Waring G O, O'Connell M A, Maloney R K, Hagen K B, Brint S F, Durrie D S, Gordon M, Steinert R F
Department of Ophthalmology, Emory University, Atlanta, Ga, USA.
J Refract Surg. 1995 May-Jun;11(3):170-80.
Argon fluoride (193 nm) excimer laser photorefractive keratectomy for myopia is under evaluation by the United States Food and Drug Administration.
We report a consecutive prospective series of 100 patients (one eye per patient) treated as part of the Phase IIB FDA-approved protocol, with 80 patients followed for 1 year. Patients' ages ranged from 21 to 62 years (mean, 35 years). The Summit Technology, Inc ExciMed UV200LA with a 4.5-mm diameter ablation was used.

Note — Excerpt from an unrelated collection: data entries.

-- ==== Sys2Proof/Laws/Tables.lean ====
section
/-! SUPPORT. The laws of tables: a read after a write, the canonical form and what keeps it, and equality of tables that
read alike. -/

namespace Sys2Proof.Machine

variable {α : Type} [DecidableEq α]

/-- Unfolds the canonical form once. -/
theorem Table.wfFrom_cons {d x : α} {size lo k : Nat} {t : Table α} :
    Table.wfFrom d size lo ((k, x) :: t) = true ↔
      lo ≤ k ∧ k < size ∧ x ≠ d ∧ Table.wfFrom d size (k + 1) t = true := by
  simp [Table.wfFrom, and_assoc]

/-- The canonical form from a lower start. -/
theorem Table.wfFrom_mono {d : α} {size lo lo' : Nat} {t : Table α} (h : Table.wfFrom d size lo t = true)
    (hlo : lo' ≤ lo) : Table.wfFrom d size lo' t = true := by
  cases t with
  | nil => rfl
  | cons e t =>
    obtain ⟨k, x⟩ := e
    rw [Table.wfFrom_cons] at h ⊢
    exact ⟨by omega, h.2⟩

/-- An index below the first listed one reads as the initial value. -/
theorem Table.lookup_below {d : α} {size lo i : Nat} {t : Table α} (h : Table.wfFrom d size lo t = true)
    (hi : i < lo) : t.lookup d i = d := by
  induction t generalizing lo with
  | nil => rfl
  | cons e t ih =>
    obtain ⟨k, x⟩ := e
    obtain ⟨h1, -, -, h4⟩ := Table.wfFrom_cons.mp h
    have hne : i ≠ k := by omega
    simpa [Table.lookup, hne] using ih h4 (by omega)

/-- A write leaves every other entry alone. -/
theorem Table.lookup_store_ne {d v : α} {i j : Nat} (t : Table α) (hij : j ≠ i) :
    (t.store d i v).lookup d j = t.lookup d j := by
  induction t with
  | nil => by_cases hv : v = d <;> simp [Table.store, Table.lookup, hv, hij]
  | cons e t ih =>
    obtain ⟨k, x⟩ := e
    by_cases h1 : i < k
    · by_cases hv : v = d <;> simp [Table.store, Table.lookup, h1, hv, hij]
    · by_cases h2 : i = k
      · subst h2
        by_cases hv : v = d <;> simp [Table.store, Table.lookup, hv, hij]
      · simp [Table.store, Table.lookup, h1, h2, ih]

/-- A read of the entry just written gives the value written. -/
theorem Table.lookup_store_same {d v : α} {size lo i : Nat} {t : Table α}
    (h : Table.wfFrom d size lo t = true) : (t.store d i v).lookup d i = v := by
  induction t generalizing lo with
  | nil => by_cases hv : v = d <;> simp [Table.store, Table.lookup, hv]
  | cons e t ih =>
    obtain ⟨k, x⟩ := e
    obtain ⟨-, -, -, h4⟩ := Table.wfFrom_cons.mp h
    by_cases h1 : i < k
    · have hne : i ≠ k := by omega
      by_cases hv : v = d
      · simp [Table.store, Table.lookup, h1, hv, hne, Table.lookup_below h4 (show i < k + 1 by omega)]
      · simp [Table.store, Table.lookup, h1, hv]
    · by_cases h2 : i = k
      · subst h2
        by_cases hv : v = d
        · simp [Table.store, hv, Table.lookup_below h4 (Nat.lt_succ_self i)]
        · simp [Table.store, Table.lookup, hv]
      · simp [Table.store, Table.lookup, h1, h2, ih h4]

/-- A write inside the table keeps the canonical form. -/
theorem Table.wfFrom_store {d v : α} {size lo i : Nat} {t : Table α} (h : Table.wfFrom d size lo t = true)
    (hlo : lo ≤ i) (hi : i < size) : Table.wfFrom d size lo (t.store d i v) = true := by
  induction t generalizing lo with
  | nil => by_cases hv : v = d <;> simp [Table.store, Table.wfFrom, hv, hlo, hi]
  | cons e t ih =>
    obtain ⟨k, x⟩ := e
    obtain ⟨h1, h2, h3, h4⟩ := Table.wfFrom_cons.mp h
    by_cases hik : i < k
    · by_cases hv : v = d
      · simpa [Table.store, hik, hv] using h
      · simp only [Table.store, hik, hv, if_true, if_false]
        exact Table.wfFrom_cons.mpr ⟨hlo, hi, hv, Table.wfFrom_cons.mpr ⟨hik, h2, h3, h4⟩⟩
    · by_cases heq : i = k
      · subst heq
        by_cases hv : v = d
        · simpa [Table.store, hv] using Table.wfFrom_mono h4 (by omega)
        · simpa [Table.store, hv] using Table.wfFrom_cons.mpr ⟨h1, h2, hv, h4⟩
      · simp only [Table.store, hik, heq, if_false]
        exact Table.wfFrom_cons.mpr ⟨h1, h2, h3, ih h4 (by omega)⟩

/-- Two canonical tables that read alike are equal. -/
theorem Table.eq_of_lookup {d : α} {size lo : Nat} {t t' : Table α} (h : Table.wfFrom d size lo t = true)
    (h' : Table.wfFrom d size lo t' = true) (heq : ∀ i, t.lookup d i = t'.lookup d i) : t = t' := by
  induction t generalizing lo t' with
  | nil =>
    cases t' with
    | nil => rfl
    | cons e t' =>
      obtain ⟨k, x⟩ := e
      exact absurd (by simpa [Table.lookup] using (heq k).symm) (Table.wfFrom_cons.mp h').2.2.1
  | cons e t ih =>
    obtain ⟨k, x⟩ := e
    obtain ⟨-, -, h3, h4⟩ := Table.wfFrom_cons.mp h
    cases t' with
    | nil => exact absurd (by simpa [Table.lookup] using heq k) h3
    | cons e' t' =>
      obtain ⟨k', x'⟩ := e'
      obtain ⟨-, -, h3', h4'⟩ := Table.wfFrom_cons.mp h'
      have hk : k = k' := by
        rcases Nat.lt_trichotomy k k' with hlt | rfl | hlt
        · have hb := Table.lookup_below h4' (show k < k' + 1 by omega)
          have hx := heq k
          simp only [Table.lookup, if_true, Nat.ne_of_lt hlt, if_false, hb] at hx
          exact absurd hx h3
        · rfl
        · have hb := Table.lookup_below h4 (show k' < k + 1 by omega)
          have hx := heq k'
          simp only [Table.lookup, if_true, Nat.ne_of_lt hlt, if_false, hb] at hx
          exact absurd hx.symm h3'
      subst hk
      have hx : x = x' := by simpa [Table.lookup] using heq k
      subst hx
      refine congrArg _ (ih h4 h4' fun i => ?_)
      by_cases hik : i = k
      · subst hik
        rw [Table.lookup_below h4 (Nat.lt_succ_self i), Table.lookup_below h4' (Nat.lt_succ_self i)]
      · simpa [Table.lookup, hik] using heq i

omit [DecidableEq α] in
/-- What holds of every listed entry and of the initial value holds of every entry. -/
theorem Table.lookup_of_all {d : α} {P : α → Prop} {t : Table α} (hd : P d) (ht : ∀ e ∈ t, P e.2) (i : Nat) :
    P (t.lookup d i) := by
  induction t with
  | nil => exact hd
  | cons e t ih =>
    obtain ⟨k, x⟩ := e
    by_cases hik : i = k
    · simpa [Table.lookup, hik] using ht (k, x) (by simp)
    · simpa [Table.lookup, hik] using ih fun e he => ht e (by simp [he])

/-- Every entry listed after a write was listed before it, or is the one written. -/
theorem Table.mem_store {d v : α} {i : Nat} {t : Table α} {e : Nat × α} (h : e ∈ t.store d i v) :
    e ∈ t ∨ e = (i, v) := by
  induction t with
  | nil =>
    by_cases hv : v = d
    · simp [Table.store, hv] at h
    · exact .inr (by simpa [Table.store, hv] using h)
  | cons a t ih =>
    obtain ⟨k, x⟩ := a
    by_cases h1 : i < k
    · by_cases hv : v = d
      · exact .inl (by simpa [Table.store, h1, hv] using h)
      · simp only [Table.store, h1, hv, if_true, if_false, List.mem_cons] at h
        rcases h with h | h
        · exact .inr h
        · exact .inl (by simpa using h)
    · by_cases h2 : i = k
      · by_cases hv : v = d
        · exact .inl (List.mem_cons_of_mem _ (by simpa [Table.store, h2, hv] using h))
        · simp only [Table.store, h2, hv, if_true, if_false, lt_irrefl, List.mem_cons] at h
          rcases h with h | h
          · exact .inr (by rw [h, h2])
          · exact .inl (List.mem_cons_of_mem _ h)
      · simp only [Table.store, h1, h2, if_false, List.mem_cons] at h
        rcases h with h | h
        · exact .inl (by simp [h])
        · exact (ih h).imp (List.mem_cons_of_mem _) id

/-! ### TabRead and TabWrite (R21) -/

omit [DecidableEq α] in
theorem tabRead_of_lt {sh : TableShape α} {t : Table α} {i : Nat} (h : i < sh.size) :
    tabRead sh t i = some (t.lookup sh.init i) := by simp [tabRead, h]

omit [DecidableEq α] in
/-- Everything TabRead can answer. -/
theorem tabRead_eq_some {sh : TableShape α} {t : Table α} {i : Nat} {v : α} :
    tabRead sh t i = some v ↔ i < sh.size ∧ t.lookup sh.init i = v := by
  by_cases h : i < sh.size <;> simp [tabRead, h]

theorem tabWrite_of_lt {sh : TableShape α} {t : Table α} {i : Nat} {v : α} (h : i < sh.size) :
    tabWrite sh t i v = some (t.store sh.init i v) := by simp [tabWrite, h]

/-- Everything TabWrite can answer. -/
theorem tabWrite_eq_some {sh : TableShape α} {t t' : Table α} {i : Nat} {v : α} :
    tabWrite sh t i v = some t' ↔ i < sh.size ∧ t' = t.store sh.init i v := by
  by_cases h : i < sh.size <;> simp [tabWrite, h, eq_comm]

/-- A read after a write of the same entry of a canonical table. -/
theorem tabRead_store_same {sh : TableShape α} {t : Table α} {i : Nat} {v : α} (ht : t.wf sh = true)
    (hi : i < sh.size) : tabRead sh (t.store sh.init i v) i = some v := by
  rw [tabRead_of_lt hi, Table.lookup_store_same ht]

/-- A read of another entry after a write. -/
theorem tabRead_store_ne {sh : TableShape α} {t : Table α} {i j : Nat} {v : α} (hj : j ≠ i) :
    tabRead sh (t.store sh.init i v) j = tabRead sh t j := by
  simp [tabRead, Table.lookup_store_ne t hj]

/-- A write inside a table keeps its canonical form. -/
theorem Table.wf_store {sh : TableShape α} {t : Table α} {i : Nat} {v : α} (ht : t.wf sh = true)
    (hi : i < sh.size) : (t.store sh.init i v).wf sh = true :=
  Table.wfFrom_store ht (Nat.zero_le i) hi

/-- The table that INIT leaves is canonical and reads as its initial value. -/
@[simp] theorem Table.wf_nil (sh : TableShape α) : Table.wf sh [] = true := rfl

end Sys2Proof.Machine
end

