/-- Settles O43: the two remainders of `percIdx_wrap` and `percIdx_noWrap`; 0x0D79435F is the first pc whose product
with 19 has more than 32 bits. -/
theorem perceptronHashWithAndWithoutWrap : Obligations.PerceptronHashWithAndWithoutWrap := by
  intro cfg pc
  refine ⟨fun h => percIdx_wrap h pc, fun h => percIdx_noWrap h pc, percIdx_zero cfg, fun h pc' hpc => ?aliased,
    fun hmul hlt => percIdx_wrap_eq_noWrap ?small, fun hmul hn => ⟨?wrap, ?noWrap⟩⟩
  case aliased => rw [percIdx_noWrap h, percIdx_noWrap h, hpc, Nat.add_mul, Nat.add_mul_mod_self_left]
  case small =>
    rw [hmul]
    omega
  case wrap =>
    rw [percIdx_wrap rfl, hmul, hn]
    rfl
  case noWrap =>
    rw [percIdx_noWrap rfl, hmul, hn]
    rfl

end Sys2Proof.Machine
end

section
/-!
The perceptron's arithmetic (R114 to R116): the sum and its bound, the lanes of an update, and the flags.
-/

namespace Sys2Proof.Machine

/-! ### The sum -/

/-- The sum adds to its start the weights with the sign of their history bits (R114). -/
theorem percSum_eq (ws : WeightRow) (hist : List Bool) (y : Int) :
    percSum ws hist y = y + (List.zipWith (fun wt h => if h then wt else -wt) ws hist).sum := by
  induction ws generalizing hist y with
  | nil => simp [percSum]
  | cons wt ws ih =>
    cases hist with
    | nil => simp [percSum]
    | cons h hist =>
      rw [percSum, ih, List.zipWith_cons_cons, List.sum_cons]
      cases h with
      | false =>
        simp only [Bool.false_eq_true, if_false]
        ring
      | true => exact add_assoc y wt _

/-- A weight in [WMIN, WMAX] has magnitude at most 2^(P_WB-1) (R14). -/
theorem natAbs_weight_le {cfg : Config} {x : Int} (h : wMin cfg ≤ x ∧ x ≤ wMax cfg) : x.natAbs ≤ 2 ^ (cfg.pWb - 1) := by
  have hcast : ((2 ^ (cfg.pWb - 1) : Nat) : Int) = 2 ^ (cfg.pWb - 1) := by push_cast; rfl
  simp only [wMin, wMax, ← hcast] at h
  omega

/-- Each history position adds at most one weight's magnitude to the sum (R114). -/
theorem percSum_natAbs_le {cfg : Config} {ws : WeightRow} (hws : rowBounded cfg ws = true) (hist : List Bool) (y : Int) :
    (percSum ws hist y).natAbs ≤ y.natAbs + hist.length * 2 ^ (cfg.pWb - 1) := by
  induction ws generalizing hist y with
  | nil => simp [percSum]
  | cons wt ws ih =>
    cases hist with
    | nil => simp [percSum]
    | cons h hist =>
      obtain ⟨hwt, hws⟩ := rowBounded_cons.mp hws
      have hweight := natAbs_weight_le hwt
      have hrest := ih hws hist (if h then y + wt else y - wt)
      have hstep : (if h then y + wt else y - wt).natAbs ≤ y.natAbs + wt.natAbs := by
        split <;> omega
      rw [percSum, List.length_cons, Nat.succ_mul]
      omega

/-- Settles O47: the sum starts from the bias weight, and each of the P_H + 1 weights adds at most 2^(P_WB-1). -/
theorem perceptronSumIsExactAndBounded : Obligations.PerceptronSumIsExactAndBounded := by
  intro cfg bias ws hist _
  refine ⟨percSum_eq ws hist bias, fun hrow => ?_⟩
  obtain ⟨hbias, hws⟩ := rowBounded_cons.mp hrow
  calc (percOut (bias :: ws) hist).natAbs
      ≤ bias.natAbs + hist.length * 2 ^ (cfg.pWb - 1) := percSum_natAbs_le hws hist bias
    _ ≤ 2 ^ (cfg.pWb - 1) + hist.length * 2 ^ (cfg.pWb - 1) := Nat.add_le_add_right (natAbs_weight_le hbias) _
    _ = (hist.length + 1) * 2 ^ (cfg.pWb - 1) := by rw [Nat.succ_mul, Nat.add_comm]

/-! ### The lanes -/

/-- Each lane uses its own weight and history bit alone (R115). -/
theorem percLanes_getElem? {cfg : Config} {o h : Bool} {ws : WeightRow} {hist : List Bool} {i : Nat} {x : Int}
    (hx : ws[i]? = some x) (hh : hist[i]? = some h) :
    (percLanes cfg o ws hist)[i]? = some (laneStep cfg x (o == h)) := by
  induction ws generalizing hist i with
  | nil => cases hx
  | cons wt ws ih =>
    cases hist with
    | nil => cases hh
    | cons b hist =>
      cases i with
      | zero =>
        cases hx
        cases hh
        rfl
      | succ i => exact ih hx hh

/-- Settles O48: the bias lane by definition, the others by `percLanes_getElem?`. -/
theorem perceptronUpdateMovesEachLane : Obligations.PerceptronUpdateMovesEachLane := by
  intro cfg row hist o hlen
  obtain _ | ⟨bias, ws⟩ := row
  · cases hlen
  refine ⟨percUpdate_length cfg _ hist o, fun b hb => ?bias, fun i x h hx hh => ?lane⟩
  case bias =>
    cases hb
    rfl
  case lane =>
    rw [percUpdate, List.getElem?_cons_succ, percLanes_getElem? (List.getElem?_cons_succ ▸ hx) hh]
    simp only [laneStep, satw, beq_iff_eq]

/-! ### The flags -/

theorem percPred_eq_true_iff {y : Int} : percPred y = true ↔ 0 ≤ y := decide_eq_true_iff

theorem percNeeds_eq_true_iff {theta y : Int} : percNeeds theta y = true ↔ -theta < y ∧ y < theta := decide_eq_true_iff

/-- Settles O49: the two flags as comparisons of integers; the rest is arithmetic at the edges. -/
theorem perceptronFlagsAreStrict : Obligations.PerceptronFlagsAreStrict := by
  intro theta y
  refine ⟨percPred_eq_true_iff, percNeeds_eq_true_iff, rfl, ?upper, ?lower, fun htheta => ⟨?inside, ?negative⟩⟩
  case upper =>
    rw [Bool.eq_false_iff, ne_eq, percNeeds_eq_true_iff]
    omega
  case lower =>
    rw [Bool.eq_false_iff, ne_eq, percNeeds_eq_true_iff]
    omega
  case inside =>
    rw [percNeeds_eq_true_iff]
    omega
  case negative =>
    rw [Bool.eq_false_iff, ne_eq, percPred_eq_true_iff]
    omega

end Sys2Proof.Machine
end

section
/-!
Gshare mode, command by command (R130 to R132): INIT's table, the counter that PREDICT reads, and what TRAIN writes.
-/

namespace Sys2Proof.Machine

/-- An accepted command's response, written as the word of its PRED (R87). -/
theorem responseWord_accepted (b : Bool) : responseWord b 0 = if b then 0b0001#4 else 0b0000#4 := by
  cases b <;> rfl
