-- ==== Sys2Proof/Machine/Ops.lean ====
section
/-! DEFINITION. The named operations over memory and registers: the bus write with its DMA trigger, the width-aware register
accessors, the stack primitives, taking an exception and returning from one, reset, dispatch, and what the host and the
external collaborators do between steps (spec/10_state.md R20-R35; spec/20_memory.md R81, R82, R95-R98;
spec/60_exceptions.md R400-R426, R470-R472; spec/70_reset_and_hazards.md R480). -/

namespace Sys2Proof.Machine

/-- `MemWrite(a, 1, v)` (R81): the store, then, for cell 0x420B, the DMA engine (R82). -/
def memWrite (a : Addr) (v : Byte) (s : State) : Res Unit :=
  (storeByte a v s).bind fun _ s1 =>
    if decodeAddr a = .reg 0x420B then dmaTrigger v s1 else .ok () s1

/-! ### Register accessors -/

/-- The current width of A and of accumulator-class accesses (R23). -/
def State.wM (s : State) : Width := if s.p.m then .w8 else .w16

/-- The current width of X and Y and of index-class accesses (R23). -/
def State.wX (s : State) : Width := if s.p.x then .w8 else .w16

/-- `getA()` (R24). -/
def State.getA (s : State) : Word := trunc s.wM s.a

/-- `setA(v)` (R24): an 8-bit write keeps B. -/
def State.setA (s : State) (v : Word) : State :=
  { s with a := match s.wM with
                | .w8 => mkWord (hiByte s.a) (loByte v)
                | .w16 => v }

/-- `getX()` (R25). -/
def State.getX (s : State) : Word := trunc s.wX s.x

/-- `setX(v)` (R25): an 8-bit write clears XH. -/
def State.setX (s : State) (v : Word) : State := { s with x := trunc s.wX v }

/-- `getY()` (R25). -/
def State.getY (s : State) : Word := trunc s.wX s.y

/-- `setY(v)` (R25): an 8-bit write clears YH. -/
def State.setY (s : State) (v : Word) : State := { s with y := trunc s.wX v }

/-- Every write of S (R28): the high byte is pinned to 0x01 while E = 1. -/
def State.setS (s : State) (v : Word) : State :=
  { s with sp := if s.e then mkWord 0x01 (loByte v) else v }

/-- `setNZ(v, w)` on the state's P (R207). -/
def State.setNZ (s : State) (v : Word) (w : Width) : State := { s with p := s.p.setNZ v w }

/-- The P that `WriteP(v)` writes (R33): M and X stay 1 while E = 1. -/
def State.writtenP (s : State) (v : Byte) : Flags :=
  if s.e then { Flags.ofByte v with m := true, x := true } else Flags.ofByte v

/-- `WriteP(v)` (R33): P is written, and where X is then 1, XH and YH are cleared. -/
def State.writeP (s : State) (v : Byte) : State :=
  { s with p := s.writtenP v
           x := if (s.writtenP v).x then zext8 (loByte s.x) else s.x
           y := if (s.writtenP v).x then zext8 (loByte s.y) else s.y }

/-- E becomes 1 (R31): M and X are forced to 8 bits, XH and YH cleared, SH pinned to 0x01. -/
def State.enterEmulation (s : State) : State :=
  { s with e := true
           p := { s.p with m := true, x := true }
           x := zext8 (loByte s.x)
           y := zext8 (loByte s.y)
           sp := mkWord 0x01 (loByte s.sp) }

/-! ### Stack primitives -/

/-- `push8(v)` (R95). -/
def push8 (v : Byte) (s : State) : Res Unit :=
  (memWrite (mkAddr 0x00 s.sp) v s).bind fun _ s1 => .ok () (s1.setS (s1.sp - 1))

/-- `pop8()` (R96). -/
def pop8 (s : State) : Res Byte :=
  let s1 := s.setS (s.sp + 1)
  memRead (mkAddr 0x00 s1.sp) s1

/-- `push16(v)` (R97): the high byte first, so that the value lies little-endian (R87). -/
def push16 (v : Word) (s : State) : Res Unit :=
  (push8 (hiByte v) s).bind fun _ s1 => push8 (loByte v) s1

/-- `pop16()` (R98): the low byte first. -/
def pop16 (s : State) : Res Word :=
  (pop8 s).bind fun lo s1 => (pop8 s1).bind fun hi s2 => .ok (mkWord hi lo) s2

/-- Push a value of a width: one byte or two (R340-R342). -/
def pushAt (w : Width) (v : Word) (s : State) : Res Unit :=
  match w with
  | .w8 => push8 (loByte v) s
  | .w16 => push16 v s

/-- Pop a value of a width (R350, R351, R353). -/
def popAt (w : Width) (s : State) : Res Word :=
  match w with
  | .w8 => (pop8 s).bind fun b s1 => .ok (zext8 b) s1
  | .w16 => pop16 s

/-! ### Exceptions -/

/-- `VT(k, mode)` (R422), with the mode that E names. -/
def VectorTable.vector (vt : VectorTable) (k : IntKind) (e : Bool) : Word :=
  let column := if e then vt.emulation else vt.native
  match k with
  | .cop => column.cop
  | .brk => column.brk
  | .abort => column.abort
  | .nmi => column.nmi
  | .reset => column.reset
  | .irq => column.irq

/-- The P that entry pushes (R421): in emulation mode bit 4 is 1 for BRK, `COP_EMU_B` for COP and 0 for the others. -/
def pushedP (k : IntKind) (s : State) : Byte :=
  if s.e then
    { s.p with x := match k with
                    | .brk => true
                    | .cop => Config.copEmuB
                    | _ => false }.toByte
  else s.p.toByte

/-- The end of `Enter(k)` (R421): I set, D cleared, K cleared, PC from the vector table. -/
def State.vectorTo (s : State) (k : IntKind) : State :=
  { s with p := { s.p with i := true, d := false }
           k := 0x00
           pc := s.vt.vector k s.e }

/-- `Enter(k)` (R421), taking an exception: push K (native mode only), PC and P, then go to the vector. -/
def enter (k : IntKind) (s : State) : Res Unit :=
  (if s.e then .ok () s else push8 s.k s).bind fun _ s1 =>
    (push16 s1.pc s1).bind fun _ s2 =>
      (push8 (pushedP k s2) s2).bind fun _ s3 => .ok () (s3.vectorTo k)

/-- The return from an exception (R381, R425): P through `WriteP`, then PC, then K in native mode. -/
def returnFromInterrupt (s : State) : Res Unit :=
  (pop8 s).bind fun p s1 =>
    (pop16 (s1.writeP p)).bind fun pc s2 =>
      let s3 := { s2 with pc := pc }
      if s3.e then .ok () s3
      else (pop8 s3).bind fun k s4 => .ok () { s4 with k := k }

/-- `ResetState()` (R480) for a draw. WRAM, Cells, the cartridge, the vector table and `fault` stay. -/
def State.resetState (s : State) (dr : ResetDraw) : State :=
  { s with
    a := dr.a
    x := zext8 dr.xl
    y := zext8 dr.yl
    sp := mkWord 0x01 dr.sl
    d := 0
    dbr := 0
    k := 0
    pc := s.vt.emulation.reset
    p := { n := dr.n, v := dr.v, m := true, x := true, d := false, i := true, z := dr.z, c := dr.c }
    e := true
    mdr := dr.mdr
    pending := none
    waiting := false
    stopped := false }

/-- `ResetState()` with the next free draw (R47, R480; log 3). -/
def State.resetFree (s : State) : State :=
  { s.resetState (Config.resetDraw s.draws) with draws := s.draws + 1 }

/-! ### Interrupt requests and the choice of a step -/

/-- `Dispatchable(k)` (R412). -/
def dispatchable (k : IntKind) (s : State) : Bool :=
  !(decide (k = .irq) && s.p.i && Config.irqRespectsI)

/-- `opAddr <- K:PC`, at the start of a step that acts (R401). -/
def State.noteOpAddr (s : State) : State := { s with opAddr := mkAddr s.k s.pc }

/-- `Dispatch(k)` (R420). -/
def dispatch (k : IntKind) (s : State) : Res Unit :=
  let s1 := { s.noteOpAddr with pending := none, waiting := false }
  match k with
  | .reset => .ok () s1.resetFree
  | .cop => enter .cop s1
  | .brk => enter .brk s1
  | .abort => enter .abort s1
  | .nmi => enter .nmi s1
  | .irq => enter .irq s1

/-- What one step does (R400). -/
inductive Action where
  | idle
  | dispatch (k : IntKind)
  | execute
deriving DecidableEq, Repr

/-- The choice of R400 on a machine with no recorded fault. -/
def nextAction (s : State) : Action :=
  if s.stopped then (if s.pending = some .reset then .dispatch .reset else .idle)
  else
    match s.pending with
    | some k => if dispatchable k s then .dispatch k else if s.waiting then .idle else .execute
    | none => if s.waiting then .idle else .execute

/-! ### The host and the external collaborators, between steps -/

/-- A register cell that external collaborators may write (R470): not 0x420B, not 0x4300-0x437F. -/
def isSharedCell (o : Nat) : Bool :=
  isCellOffset o && decide (o ≠ 0x420B) && !decide (0x4300 ≤ o ∧ o ≤ 0x437F)

/-- What other agents do between two steps (R470). -/
inductive HostEvent where
  | setRequest (k : IntKind)
  | reset
  | writeCell (o : Nat) (v : Byte)
deriving DecidableEq, Repr

/-- `set(kind)` (R410): the last request wins. -/
def State.setRequest (s : State) (k : IntKind) : State := { s with pending := some k }

/-- The host's `reset()` (R471): at once, even on a stopped machine; a recorded fault stays. -/
def State.hostReset (s : State) : State := { s with pending := none, waiting := false }.resetFree

/-- A collaborator writes a register cell (R470): no DMA, MDR unchanged; it cannot write the core's own cells. -/
def State.writeCell (s : State) (o : Nat) (v : Byte) : State :=
  if isSharedCell o then { s with cells := s.cells.write o v } else s

/-- A collaborator reads a register cell (R470): no effect. -/
def State.readCell (s : State) (o : Nat) : Byte := s.cells.read o

/-- The state after an operation of another agent. -/
def HostEvent.apply (ev : HostEvent) (s : State) : State :=
  match ev with
  | .setRequest k => s.setRequest k
  | .reset => s.hostReset
  | .writeCell o v => s.writeCell o v

end Sys2Proof.Machine
end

Baseline spherical equivalent refraction ranged from -2.00 to -6.90 diopters (D) (mean -4.60 D). Ninety-five percent of eyes reepithelialized by 72 hours. At 1 year, the difference between attempted and achieved correction was +/- 0.50 D for 42 eyes (53%) and +/- 1.00 D for 60 eyes (75%). During the first 6 months, there was a trend toward overcorrection and the majority of eyes showed some loss of initial refractive correction; 10 eyes (14%) changed by 1.00 D or more between 6 and 12 months. An uncorrected visual acuity of 20/25 or better was achieved by 50 eyes (63%) and 20/40 or better by 61 eyes (77%). Of the 10 eyes (12%) that lost two or more Snellen lines of spectacle-corrected or glare visual acuity, two had visual acuity of worse than 20/25. Central subepithelial corneal haze was absent to mild in 77 (96%) eyes at 12 months.
Excimer laser photorefractive keratectomy as performed in this study was generally effective and safe in reducing simple spherical myopia. Further studies of the effect of a larger diameter ablation zone, smoother transitional corneal contours, and the effect of postoperative topical corticosteroids may lead to further improvements in outcome.
美国食品药品监督管理局正在对用于治疗近视的氟化氩(193纳米)准分子激光屈光性角膜切削术进行评估。
我们报告了连续100例患者(每位患者一只眼)的前瞻性系列研究,这些患者作为美国食品药品监督管理局批准的IIB期方案的一部分接受治疗,其中80例患者随访了1年。患者年龄在21至62岁之间(平均35岁)。使用了Summit Technology公司的ExciMed UV200LA,其消融直径为4.5毫米。
基线等效球镜屈光度范围为-2.00至-6.90屈光度(D)(平均-4.60 D)。95%的眼睛在72小时内重新上皮化。在1年时,42只眼(53%)尝试矫正与实际矫正的差值为±0.50 D,60只眼(75%)为±1.00 D。在最初的6个月内,有过矫的趋势,大多数眼睛的初始屈光矫正有一定程度的丧失;10只眼(14%)在6至12个月之间变化了1.00 D或更多。50只眼(63%)的裸眼视力达到20/25或更好,61只眼(77%)达到20/40或更好。在10只(12%)失去两行或更多行眼镜矫正视力或眩光视力的眼中,有两只眼的视力低于20/25。12个月时,77只眼(96%)的中央角膜上皮下混浊为无至轻度。
本研究中进行的准分子激光屈光性角膜切削术在降低单纯性球面近视方面总体上有效且安全。对更大直径消融区、更平滑的角膜过渡轮廓以及术后局部使用皮质类固醇的效果进行进一步研究,可能会使治疗效果得到进一步改善。